We will not cover the math here. Wikipedia provides some good resources.
fastai
We use the library fastai v1 for PyTorch to implement our model. This software is built by the organization also called fastai and founded by Jeremy Howard and Rachel Thomas to “make neural nets uncool again”. Its free on-line deep learning courses are considered by many researchers the best out there. The fastai software library “simplifies training fast and accurate neural nets using modern best practices”, in other words, it’s really easy to use and it works really well.
The data and the problem
We use UTKFace data for this experiment.
UTKFace dataset is a large-scale face dataset with long age span (range from 0 to 116 years old). The dataset consists of over 20,000 face images with annotations of age, gender, and ethnicity. The images cover large variation in pose, facial expression, illumination, occlusion, resolution, etc. This dataset could be used on a variety of tasks, e.g., face detection, age estimation, age progression/regression, landmark localization, etc.
We will try to predict gender, race (both classification tasks), and age (a regression task), respectively, based on the image. In the setting of multi-task learning, we could think of age as the central task partly because it is more difficult.
Explore data
Some sanity check on the data.
Gender counts seems even.
Counter({'f': 11314, 'm': 12391})
Race counts. Notice this might not be the same race distribution as the data in your own problem.
[('White', 10078),
('Black', 4526),
('Indian', 3975),
('Asian', 3434),
('Others', 1692)]
Gender per race counts. Seems relatively even.
[(('Asian', 'f'), 1859),
(('Asian', 'm'), 1575),
(('Black', 'f'), 2208),
(('Black', 'm'), 2318),
(('Indian', 'f'), 1714),
(('Indian', 'm'), 2261),
(('Others', 'f'), 932),
(('Others', 'm'), 760),
(('White', 'f'), 4601),
(('White', 'm'), 5477)]
Let’s look at the distribution of age. Looks like babies and 20-year olds like their pictures taken the most.
Let’s look at some pictures for sanity check.
Single-task models
For comparison, we will first build single-task models for the three tasks: gender, race, and age predictions. We build the multi-task model in the next section.
gender model
We achieve a validation accuracy of 94%.
race model
We achieve a validation accuracy of 86%.
age model
The age prediction task is a regression problem. We achieve a 10-year average prediction error.
Multi-task model
We now combine the three problems together to make a multi-task model.
Also, we run the multi-task model once instead of three time for the single-task models (all four models have similar run time).
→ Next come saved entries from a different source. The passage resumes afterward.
-- ==== Sys2Proof/Machine/Step.lean ====
section
/-! DEFINITION. The step: one cycle while `STATE = Executing`. -/

namespace Sys2Proof.Machine

/-- A cycle is started only when `STATE = Executing`; the call has no meaning otherwise (40_fde_cycle.md R88). Log 5. -/
def step (s : State) : Host.Outcome State Fault Refusal :=
  match s.execState with
  | .executing => cycle s
  | .halted => .refused .notExecuting

/-- The state with a table row's instruction placed where the next step fetches. It stands for the host's load of a
program (log 7). -/
def State.withFetchWord (s : State) (nbits w : Nat) : State := placeAtPc s (tableWord nbits w)

end Sys2Proof.Machine
end

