/-- INPUT (43_io.md R120) completes whenever the host has a word: one word is consumed into `InREG` and `AC`. That `InREG`
receives it is the spec's decision D5 (logs 3 and 13); the form with no word is `Obligations.HeldInputWaitsForWord`. -/
def Obligations.InputTakesOneWord : Prop :=
  ∀ (g : Addr) (s : State) (w : Word) (rest : List Word), s.inp = w :: rest →
    exec (.input g) s = .next { s with inReg := w, ac := w, inp := rest }

/-- OUTPUT (43_io.md R121) always completes, with one word added to `OUT`. That it is one word whatever `OutREG` held is
the spec's decision D6 (log 18). -/
def Obligations.OutputEmitsAc : Prop :=
  ∀ (g : Addr) (s : State), exec (.output g) s = .next { s with outReg := s.ac, out := s.out ++ [s.ac] }

/-- HALT (44_control.md R130) always completes and writes only the state flag. -/
def Obligations.HaltSetsHalted : Prop :=
  ∀ (g : Addr) (s : State), exec (.halt g) s = .next { s with execState := .halted }

/-- SKIPCOND (44_control.md R131) always completes. The skip is a second increment of `PC`, decided by `AC` read as a
signed number; condition `0b11` never skips (the spec's own decision D7 between the source's two words for it). -/
def Obligations.SkipcondSkipsBySignedAc : Prop :=
  ∀ (g : BitVec 10) (s : State),
    exec (.skipcond .negative g) s =
      .next { s with pc := if s.ac.toInt < 0 then BitVec.ofNat 12 ((s.pc.toNat + 1) % 4096) else s.pc } ∧
    exec (.skipcond .zero g) s =
      .next { s with pc := if s.ac.toInt = 0 then BitVec.ofNat 12 ((s.pc.toNat + 1) % 4096) else s.pc } ∧
    exec (.skipcond .positive g) s =
      .next { s with pc := if 0 < s.ac.toInt then BitVec.ofNat 12 ((s.pc.toNat + 1) % 4096) else s.pc } ∧
    exec (.skipcond .reserved g) s = .next s

/-- JUMP (44_control.md R132) always completes: every 12-bit value is a target, backed or not. -/
def Obligations.JumpSetsPc : Prop :=
  ∀ (x : Addr) (s : State), exec (.jump x) s = .next { s with pc := x }

/-! ### What each instruction leaves alone -/

/-- The frame of LOAD, ADD and SUBT: only `AC`, `MAR` and `MBR` may change, and no byte of memory does. -/
def Obligations.ReadingInstructionsFrame : Prop :=
  ∀ (i : Instr) (x : Addr) (s t : State), (i = .load x ∨ i = .add x ∨ i = .subt x) → exec i s = .next t →
    t.ir = s.ir ∧ t.pc = s.pc ∧ t.inReg = s.inReg ∧ t.outReg = s.outReg ∧ t.execState = s.execState ∧
      t.inp = s.inp ∧ t.out = s.out ∧ t.memSize = s.memSize ∧
      ∀ k : Nat, t.mem.readByte k = s.mem.readByte k

/-- The frame of STORE: only `MAR`, `MBR` and the two bytes of the word at the effective address may change. -/
def Obligations.StoreFrame : Prop :=
  ∀ (x : Addr) (s t : State), exec (.store x) s = .next t →
    t.ac = s.ac ∧ t.ir = s.ir ∧ t.pc = s.pc ∧ t.inReg = s.inReg ∧ t.outReg = s.outReg ∧
      t.execState = s.execState ∧ t.inp = s.inp ∧ t.out = s.out ∧ t.memSize = s.memSize ∧
      ∀ k : Nat, k ≠ 2 * (effectiveAddress x).toNat → k ≠ 2 * (effectiveAddress x).toNat + 1 →
        t.mem.readByte k = s.mem.readByte k

/-- The frames of INPUT (only `InREG`, `AC` and `IN` may change) and OUTPUT (only `OutREG` and `OUT` may change). -/
def Obligations.InputOutputFrame : Prop :=
  (∀ (g : Addr) (s t : State), exec (.input g) s = .next t →
    t.ir = s.ir ∧ t.pc = s.pc ∧ t.mar = s.mar ∧ t.mbr = s.mbr ∧ t.outReg = s.outReg ∧
      t.execState = s.execState ∧ t.out = s.out ∧ t.memSize = s.memSize ∧
      ∀ k : Nat, t.mem.readByte k = s.mem.readByte k) ∧
  ∀ (g : Addr) (s t : State), exec (.output g) s = .next t →
    t.ac = s.ac ∧ t.ir = s.ir ∧ t.pc = s.pc ∧ t.mar = s.mar ∧ t.mbr = s.mbr ∧ t.inReg = s.inReg ∧
      t.execState = s.execState ∧ t.inp = s.inp ∧ t.memSize = s.memSize ∧
      ∀ k : Nat, t.mem.readByte k = s.mem.readByte k

/-- The frames of HALT (only `STATE` may change), SKIPCOND and JUMP (only `PC` may change). -/
def Obligations.ControlFrame : Prop :=
  ∀ (i : Instr) (s t : State),
    ((∃ g, i = .halt g) ∨ (∃ c g, i = .skipcond c g) ∨ ∃ x, i = .jump x) → exec i s = .next t →
      t.ac = s.ac ∧ t.ir = s.ir ∧ t.mar = s.mar ∧ t.mbr = s.mbr ∧ t.inReg = s.inReg ∧ t.outReg = s.outReg ∧
        t.inp = s.inp ∧ t.out = s.out ∧ t.memSize = s.memSize ∧
        (∀ k : Nat, t.mem.readByte k = s.mem.readByte k) ∧
        ((∃ g, i = .halt g) → t.pc = s.pc) ∧ ((∀ g, i ≠ .halt g) → t.execState = s.execState)
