-- ==== Sys2Proof/Tests/Slice0.lean ====
section
/-! SUPPORT. Small tests whose expected results are the spec's own vectors (95_test_vectors.md), and for every statement
with hypotheses a concrete case that meets them. -/

namespace Sys2Proof.Tests

open Sys2Proof Sys2Proof.Machine

/-- An executing state with these words in memory and `AC`, `PC` as given, else as after reset. -/
def st (ac : Word) (pc : Addr) (cells : List (Nat × Word)) : State :=
  { State.reset with ac := ac, pc := pc, mem := cells.foldl (fun m c => Memory.writeWord m c.1 c.2) [] }

/-- `AC`, `MBR`, `MAR` and `PC` after one step, if it answers a next state. -/
def after (s : State) : Option (Word × Word × Addr × Addr) :=
  (nextState (step s)).map fun t => (t.ac, t.mbr, t.mar, t.pc)

/-- `PC` after one step. -/
def pcAfter (s : State) : Option Addr := (nextState (step s)).map State.pc

/-- `PC`, `MAR`, `IR` and `MBR` in the state a step's fault leaves. -/
def leftBy (s : State) : Option (Addr × Addr × Word × Word) :=
  (faultOf (step s)).map fun r => (r.left.pc, r.left.mar, r.left.ir, r.left.mbr)

/-! ### WellFormed: the one check that refuses, and the one that does not -/

theorem test_assembler_form_refuses_input : Instr.assemblerForm (.input 0xFFF#12) = false := by decide
theorem test_assembler_form_refuses_output : Instr.assemblerForm (.output 0x123#12) = false := by decide
theorem test_assembler_form_refuses_halt : Instr.assemblerForm (.halt 0xABC#12) = false := by decide
theorem test_assembler_form_accepts_halt : Instr.assemblerForm (.halt 0x000#12) = true := by decide
theorem test_reserved_condition_is_wellFormed : Instr.wellFormed (.skipcond .reserved 0x3FF#10) = true := by decide

/-! ### Decoding: words written out bit by bit from 30_encoding.md R53, R56 -/

theorem test_decode_load : decodeTableWord 16 0b0001000000000110 = some (.load 0x006#12) := by decide
theorem test_decode_store : decodeTableWord 16 0b0010111111111110 = some (.store 0xFFE#12) := by decide
theorem test_decode_add : decodeTableWord 16 0b0011000000000000 = some (.add 0x000#12) := by decide
theorem test_decode_subt : decodeTableWord 16 0b0100101010111100 = some (.subt 0xABC#12) := by decide
theorem test_decode_input : decodeTableWord 16 0b0101111111111111 = some (.input 0xFFF#12) := by decide
theorem test_decode_output : decodeTableWord 16 0b0110000100100011 = some (.output 0x123#12) := by decide
theorem test_decode_halt : decodeTableWord 16 0b0111101010111100 = some (.halt 0xABC#12) := by decide
theorem test_decode_skip_negative : decodeTableWord 16 0b1000000000000001 = some (.skipcond .negative 0x001#10) := by decide
theorem test_decode_skip_zero : decodeTableWord 16 0b1000011111111111 = some (.skipcond .zero 0x3FF#10) := by decide
theorem test_decode_skip_positive : decodeTableWord 16 0b1000101111111111 = some (.skipcond .positive 0x3FF#10) := by decide
theorem test_decode_skip_reserved : decodeTableWord 16 0b1000110000000000 = some (.skipcond .reserved 0x000#10) := by decide
theorem test_decode_jump : decodeTableWord 16 0b1001111111111110 = some (.jump 0xFFE#12) := by decide
/-- V-C14, V-C16, V-C18. -/
theorem test_decode_unregistered :
    decodeTableWord 16 0x0000 = none ∧ decodeTableWord 16 0xA000 = none ∧ decodeTableWord 16 0xFFFF = none := by decide
theorem test_decode_truncated : decodeBytes [0x10#8] = .error .truncated := rfl
theorem test_fetch_word_runs_first : pcAfter (State.reset.withFetchWord 16 0x9ABC) = some 0xABC#12 := by decide

/-! ### One step of each instruction -/

/-- V-LS1. -/
theorem test_load : after (st 0x1111#16 0x020#12 [(0x020, 0x1006#16), (0x006, 0x0007#16)]) =
    some (0x0007#16, 0x0007#16, 0x006#12, 0x021#12) := by decide
/-- V-LS3: a LOAD of its own encoding. -/
theorem test_load_itself : after (st 0x1111#16 0x020#12 [(0x020, 0x1020#16)]) =
    some (0x1020#16, 0x1020#16, 0x020#12, 0x021#12) := by decide
/-- V-LS4. -/
theorem test_store : ((nextState (step (st 0x0007#16 0x020#12 [(0x020, 0x2006#16), (0x006, 0xFFFF#16)]))).map
    fun t => (t.word 0x006#12, t.mbr, t.ac)) = some (0x0007#16, 0x0007#16, 0x0007#16) := by decide
/-- V-LS7: a STORE to the next instruction is what the next cycle runs. -/
theorem test_store_next : ((nextState (step (st 0x7000#16 0x020#12 [(0x020, 0x2021#16)]))).map
    fun t => (nextState (step t)).map State.execState) = some (some .halted) := by decide
/-- V-AR3: the carry out is lost. -/
theorem test_add_wraps : after (st 0xFFFF#16 0x020#12 [(0x020, 0x3006#16), (0x006, 0x0001#16)]) =
    some (0x0000#16, 0x0001#16, 0x006#12, 0x021#12) := by decide
/-- V-AR4: signed overflow wraps. -/
theorem test_add_signed_wrap : after (st 0x7FFF#16 0x020#12 [(0x020, 0x3006#16), (0x006, 0x0001#16)]) =
    some (0x8000#16, 0x0001#16, 0x006#12, 0x021#12) := by decide
/-- V-AR7: `0 - 1`. -/
theorem test_subt_wraps : after (st 0x0000#16 0x020#12 [(0x020, 0x4006#16), (0x006, 0x0001#16)]) =
    some (0xFFFF#16, 0x0001#16, 0x006#12, 0x021#12) := by decide
/-- V-AR6: `AC` minus memory, not memory minus `AC`. -/
theorem test_subt_order : after (st 0x1234#16 0x020#12 [(0x020, 0x4006#16), (0x006, 0xFFFF#16)]) =
    some (0x1235#16, 0xFFFF#16, 0x006#12, 0x021#12) := by decide
/-- V-IO1: one word of two is taken. -/
theorem test_input : ((nextState (step { st 0x1111#16 0#12 [(0, 0x5000#16)] with inp := [0x0007#16, 0x0008#16] })).map
    fun t => (t.ac, t.inReg, t.inp, t.mar)) = some (0x0007#16, 0x0007#16, [0x0008#16], 0x000#12) := by decide
/-- V-IO3: no word, nothing changes. -/
theorem test_input_holds : nextState (step (st 0x1111#16 0#12 [(0, 0x5000#16)])) =
    some (st 0x1111#16 0#12 [(0, 0x5000#16)]) := by decide
/-- V-IO2. -/
theorem test_output : ((nextState (step (st 0x000E#16 0x004#12 [(4, 0x6000#16)]))).map
    fun t => (t.outReg, t.out, t.ac)) = some (0x000E#16, [0x000E#16], 0x000E#16) := by decide
/-- V-IO5: an equal value is output again. -/
theorem test_output_equal_value : ((nextState (step
    { st 0#16 0#12 [(0, 0x6000#16)] with out := [0#16], outReg := 0#16 })).map State.out) =
      some [0#16, 0#16] := by decide
/-- V-CT1. -/
theorem test_halt : ((nextState (step (st 0x000E#16 0x005#12 [(5, 0x7000#16)]))).map
    fun t => (t.execState, t.pc, t.ir, t.ac)) = some (.halted, 0x006#12, 0x7000#16, 0x000E#16) := by decide
/-- V-CT2: HALT in the last word. -/
theorem test_halt_at_top : pcAfter (st 0#16 0xFFE#12 [(0xFFE, 0x7000#16)]) = some 0xFFF#12 := by decide
/-- S3, V-CT3 to V-CT6, V-CT9: the outcome table of SKIPCOND. -/
theorem test_skipcond_table :
    pcAfter (st 0xFFFF#16 0x010#12 [(0x010, 0x8000#16)]) = some 0x012#12 ∧
    pcAfter (st 0x0000#16 0x010#12 [(0x010, 0x8400#16)]) = some 0x012#12 ∧
    pcAfter (st 0x0001#16 0x010#12 [(0x010, 0x8800#16)]) = some 0x012#12 ∧
    pcAfter (st 0x8000#16 0x010#12 [(0x010, 0x8800#16)]) = some 0x011#12 ∧
    pcAfter (st 0x7FFF#16 0x010#12 [(0x010, 0x8000#16)]) = some 0x011#12 ∧
    pcAfter (st 0x0000#16 0x010#12 [(0x010, 0x8C00#16)]) = some 0x011#12 := by decide
/-- V-CT7: the skip wraps over `0xFFF`. -/
theorem test_skipcond_wraps : pcAfter (st 0#16 0xFFE#12 [(0xFFE, 0x8400#16)]) = some 0x000#12 := by decide
/-- V-CT11. -/
theorem test_jump : after (st 0x1234#16 0x004#12 [(4, 0x9ABC#16)]) =
    some (0x1234#16, 0x0000#16, 0xABC#12, 0xABC#12) := by decide
/-- V-CT13: no fault in the JUMP itself. -/
theorem test_jump_to_top : pcAfter (st 0#16 0x004#12 [(4, 0x9FFF#16)]) = some 0xFFF#12 := by decide

/-! ### Faults and load -/

/-- V-F6: an illegal word whose field is `0xFFF` is no bounds error; Fetch and Decode stand. -/
theorem test_invalid_instruction : leftBy (st 0#16 0#12 [(0, 0xAFFF#16)]) =
    some (0x001#12, 0xFFF#12, 0xAFFF#16, 0x0000#16) := by decide
/-- V-F3: the Fetch fault keeps `PC` and `IR`. -/
theorem test_fetch_fault : leftBy { st 0#16 0xFFF#12 [] with ir := 0x9FFF#16 } =
    some (0xFFF#12, 0xFFF#12, 0x9FFF#16, 0x0000#16) := by decide
/-- V-F5: STORE has copied `AC` to `MBR` when it faults. -/
theorem test_store_fault : leftBy (st 0x1234#16 0x001#12 [(1, 0x2FFF#16)]) =
    some (0x002#12, 0xFFF#12, 0x2FFF#16, 0x1234#16) := by decide
/-- V-FD4: with 4096 words the Fetch at `0xFFF` succeeds and `PC` wraps. -/
theorem test_fetch_with_4096_words :
    pcAfter { st 0#16 0xFFF#12 [(0xFFF, 0x7000#16)] with memSize := .w4096 } = some 0x000#12 := by decide
/-- S2: load of the bytes `70 00 12 34` from a Halted state. -/
theorem test_load_program :
    (State.load [0x70#8, 0x00#8, 0x12#8, 0x34#8] { inputs := [], inReg := 5#16, outReg := 6#16 }
      { st 0x1234#16 0x123#12 [(7, 7#16)] with execState := .halted }).toOption.map
        (fun t => (t.ac, t.pc, t.execState, t.word 0#12, t.word 1#12, t.word 7#12)) =
      some (0#16, 0#12, .executing, 0x7000#16, 0x1234#16, 0#16) := by decide
/-- P7 begins so, and the driving loop ends a run at its HALT. -/
theorem test_drive_ends : (match drive (.finite []) 3
      (Run.start (st 0#16 0#12 [(0, 0x8400#16), (1, 0x0000#16), (2, 0x7000#16)])) with
    | .ended t => some t.state.pc
    | .faulted _ => none
    | .running _ => none) = some 0x003#12 := by decide
/-- Two INPUTs on an infinite `IN` read two successive words of it (43_io.md R120), then HALT. -/
theorem test_drive_draws : (match drive (.infinite fun k => BitVec.ofNat 16 (k + 7)) 3
      (Run.start (st 0#16 0#12 [(0, 0x5000#16), (1, 0x5000#16), (2, 0x7000#16)])) with
    | .ended t => some (t.state.ac, t.drawn)
    | .faulted _ => none
    | .running _ => none) = some (0x0008#16, 2) := by decide
/-- S7: opcode 1 is registered already. -/
theorem test_duplicate_opcode : Config.defaultTable.register 1#4 .jump = .error (.duplicateOpcode 1#4) := rfl
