-- ==== Sys2Proof/Syntax.lean ====
section
/-! DEFINITION. The steps of Shotis: one constructor of `Instr` for each row of the table of operations and events.
Instruction words are held as their fields (10 Tables 10.1, 10.3, 10.5); chain entries as the fields of 04 Table 4.7;
events as the names of what they act on. -/
namespace Sys2Proof

/-- The fields of a one-word lane instruction (10 Table 10.1): H, N, destination, operand codes a and b. -/
structure LR where
  h : Bool
  n : Bool
  d : BitVec 7
  a : BitVec 8
  b : BitVec 8
  deriving DecidableEq, Repr

/-- The fields of a two-word lane instruction (10 Tables 10.1 and 10.3). -/
structure LW where
  h : Bool
  n : Bool
  d : BitVec 7
  a : BitVec 8
  b : BitVec 8
  c : BitVec 8
  t : BitVec 4
  gs : Bool
  gp : BitVec 3
  m : BitVec 8
  deriving DecidableEq, Repr

/-- The fields of a LIMM instruction (10 R248); the selector a is the constructor. -/
structure LI where
  h : Bool
  n : Bool
  d : BitVec 7
  b : BitVec 8
  imm : Word
  deriving DecidableEq, Repr

/-- The fields of a UR word (10 Table 10.5). -/
structure UR where
  h : Bool
  n : Bool
  d : BitVec 6
  a : BitVec 6
  b : BitVec 6
  x : BitVec 5
  deriving DecidableEq, Repr

/-- The fields of a UI word (10 Table 10.5). -/
structure UI where
  h : Bool
  n : Bool
  d : BitVec 6
  a : BitVec 6
  imm : BitVec 11
  deriving DecidableEq, Repr

/-- The fields of a UB word (01 R26). -/
structure UB where
  h : Bool
  n : Bool
  sel : BitVec 3
  sense : Bool
  off : BitVec 19
  deriving DecidableEq, Repr

/-- The fields of a two-word uniform instruction (10 R259): a UR first word, and `w`, the second word whose [31:24] is
the fn that the constructor stands for. SMOVI uses all of `w` as its constant (10 R259); every other entry uses [23:0]. -/
structure UW where
  h : Bool
  n : Bool
  d : BitVec 6
  a : BitVec 6
  b : BitVec 6
  x : BitVec 5
  w : Word
  deriving DecidableEq, Repr

/-- A chain entry, the fields of 04 Table 4.7 other than the op, which is the constructor. `ctl` is [31:8] of the
control word. -/
structure Entry where
  ctl : BitVec 24
  caps : Word
  src : DWord
  dst : DWord
  aux : DWord
  len : Word
  count : Word
  sstride : Word
  dstride : Word
  param : Word
  group : Word
  link : DWord
  deriving DecidableEq, Repr

/-- A message in flight (07 R208, R209; 14 R356): the channel, who sent it (core, package, block, task, and the tag of the
capability it was sent through), and its payload. -/
structure Msg where
  part : Nat
  obj : Nat
  gen : Nat
  core : Nat
  pkg : Nat
  block : Nat
  task : Nat
  tag : Option Nat
  data : List Byte
  deriving DecidableEq, Repr

/-- Where an atomic or a reduction acts: a slice address, or an offset in a bulk object of a partition, in its front or back
copy (04 R125). -/
inductive FabPlace where
  | slice (addr : Nat)
  | bulk (part obj off : Nat) (back : Bool)
  deriving DecidableEq, Repr

/-- What comes back with the acknowledgement of an operation: whether a guarded granule refused it (04 R111), whether a guard
or chain could not do it (04 R118, 13 R345, 14 R359), whether it met poison (08 R216), and the flags a reduction raised (02
R67); of a PUB, the packages that are still to be told (04 R126). -/
structure FabReply where
  denied : Bool := false
  geom : Bool := false
  poison : Bool := false
  flags : Nat := 0
  tell : List Nat := []
  deriving DecidableEq, Repr

/-- Which of the operations sent to a package: the guard of a remote arrival, which has numbers of its own, and the number (04
R115, 05 R158). -/
structure FabId where
  guard : Option Nat
  seq : Nat
  deriving DecidableEq, Repr

/-- An acknowledgement: the operation it names, and what comes back. -/
structure FabAck extends FabId where
  reply : FabReply
  deriving DecidableEq, Repr

/-- What packages tell each other about a gang launch (06 R178), named by its graph and node on the package that runs the
node. -/
inductive GangMsg where
  /-- place the share a launch descriptor describes, in a partition, for a completion guard; privileged or not -/
  | ask (g n part guard : Nat) (super : Bool) (image : List Byte)
  /-- every block of the share is resident, at a pod time -/
  | ready (g n tick : Nat)
  /-- the share can never be held -/
  | refuse (g n : Nat)
  /-- the start tick -/
  | start (g n tick : Nat)
  /-- the node has failed: the share is released without issuing -/
  | release (g n : Nat)
  /-- every block of the share has ended, with the task error word -/
  | done (g n err : Nat)
  /-- the graph has completed: the guard bits of its shares are cleared (04 R111) -/
  | clear (g : Nat)
  deriving DecidableEq, Repr
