-- ==== Sys2Proof/Config.lean ====
section
/-! DEFINITION. The values the spec leaves open, as constants without a body: nothing can evaluate them or prove a value
of one. `State.tick` rises with every step that may use one, so two uses are unrelated. -/
namespace Sys2Proof

/-- Which of the enabled steps is taken next (05 R135, R137; 02 R70): an index, read modulo their number. -/
opaque Config.choose : Nat → Nat

/-- How many nanoseconds pass over a step (02 R69). -/
opaque Config.passes : Nat → Nat

/-- A byte held in another package (09 R236), by step and place. -/
opaque Config.farByte : Nat → Nat → BitVec 8

/-- A stored byte read under a key other than the one it was written under (07 R211): by the key written under, the key
read under, and the device address. -/
opaque Config.wrongKey : Nat → Nat → Nat → BitVec 8

/-- How many bytes an engine's next landing has (04 R123): read modulo what is left of the row, 4 KiB at most (08 R226). -/
opaque Config.landing : Nat → Nat

/-- What EAPP returns for a chain of another package (04 R119). -/
opaque Config.farSeq : Nat → BitVec 64

/-- Where in a chain's slice the Parser places an entry it copies (06 Table 6.3): a 64-byte unit, read modulo those of a slice. -/
opaque Config.entryPlace : Nat → Nat

/-- A node's detail where its code gives it no meaning (06 Table 6.2). -/
opaque Config.nodeDetail : Nat → Nat

/-- An event's detail where its code gives it no meaning (07 Table 7.10). -/
opaque Config.eventDetail : Nat → Nat

/-- Which line of a full bulk cache is evicted (04 R109). -/
opaque Config.victim : Nat → Nat

/-- The step at which a halted matrix instruction or the validation of an MMAS stops (03 R94), and the sample at which a solver
instruction does (17 R388), by step and core: read modulo what the instruction has. -/
opaque Config.matStep : Nat → Nat → Nat × Nat × Nat

/-- A word a lane pipe in error delivers where nothing checks it (08 R215). -/
opaque Config.badWord : Nat → Nat → BitVec 32

/-- What a latch holds in a lane in which its instruction was not active (01 R37): by the place of the split (block, troupe,
active lanes, and the latches before it), the word and the lane, so that it does not depend on timing (02 R69). -/
opaque Config.idleLatch : List Nat → Nat → Nat → BitVec 64

/-- What the status page shows of an ERASE alarm (09 Table 9.2). -/
opaque Config.erasedAlarm : Nat

/-- The alarm a failed bring-up stage calls for, by stage and cause (09 R242): read modulo 3, as 1 + it. -/
opaque Config.stageAlarm : Nat → Nat → Nat

/-- The package number and the number of packages the pod configuration gives (09 R236). -/
opaque Config.pkg : Nat
/-- Packages of the pod: 1 + this modulo 64. -/
opaque Config.pods : Nat
/-- Whether a route leads to a package while the links of a set are up, by step, set and package (09 R235). -/
opaque Config.route : Nat → Nat → Nat → Bool
/-- The time master where no package has a path to every other (09 R237): read modulo the packages of the pod. -/
opaque Config.master : Nat
/-- Which links train at bring-up. -/
opaque Config.linkUp : Nat → Bool
/-- Pod time as it is set at bring-up. -/
opaque Config.bootClk : BitVec 64
/-- Where partition 0's tables stand at bring-up (09 R242), by field. -/
opaque Config.boot : Nat → Nat
/-- Whether policy lets partition 0 hold plaintext (07 R210). -/
opaque Config.bootPlain : Bool

/-- The Dycor firmware version of the status page (09 Table 9.2). -/
opaque Config.firmware : Nat

end Sys2Proof
end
Inspect results of the multi-task model
Now let’s look at the result on validation set to make sure things work.
We can also take a look at the true v.s. predicted age.
Closing comments
In this post we showed:
- an example of a multi-task deep learning model: predicting gender, race (both classification tasks), and age (a regression task), respectively, based on the face image;
- that the multi-task model makes better predictions than the individual model; and
- how to use the fastai library to implement the model.
Hopefully this convinces you to
- try building a multi-task model when related labels are available (it is very common in real life data)
- try using fastai library for it as it is easy and provides best practices out of the box.
We haven’t considered a lot of things.
- We’ve only scratched the surface of multi-task learning. There are a large variety of techniques to learn and experiment. Wikipedia and Sebastian Ruder’s article are good reference.
- We kept the model building part simple on purpose to focus on the multi-task part. We didn’t experiment with model architecture including the pretrained backbone and the top layers, we didn’t tune dropout, and we didn’t consider progressively increasing image size for training, a effective technique taught by fastai. In a real world application these are worth considering and testing, and fastai library usually makes it easy.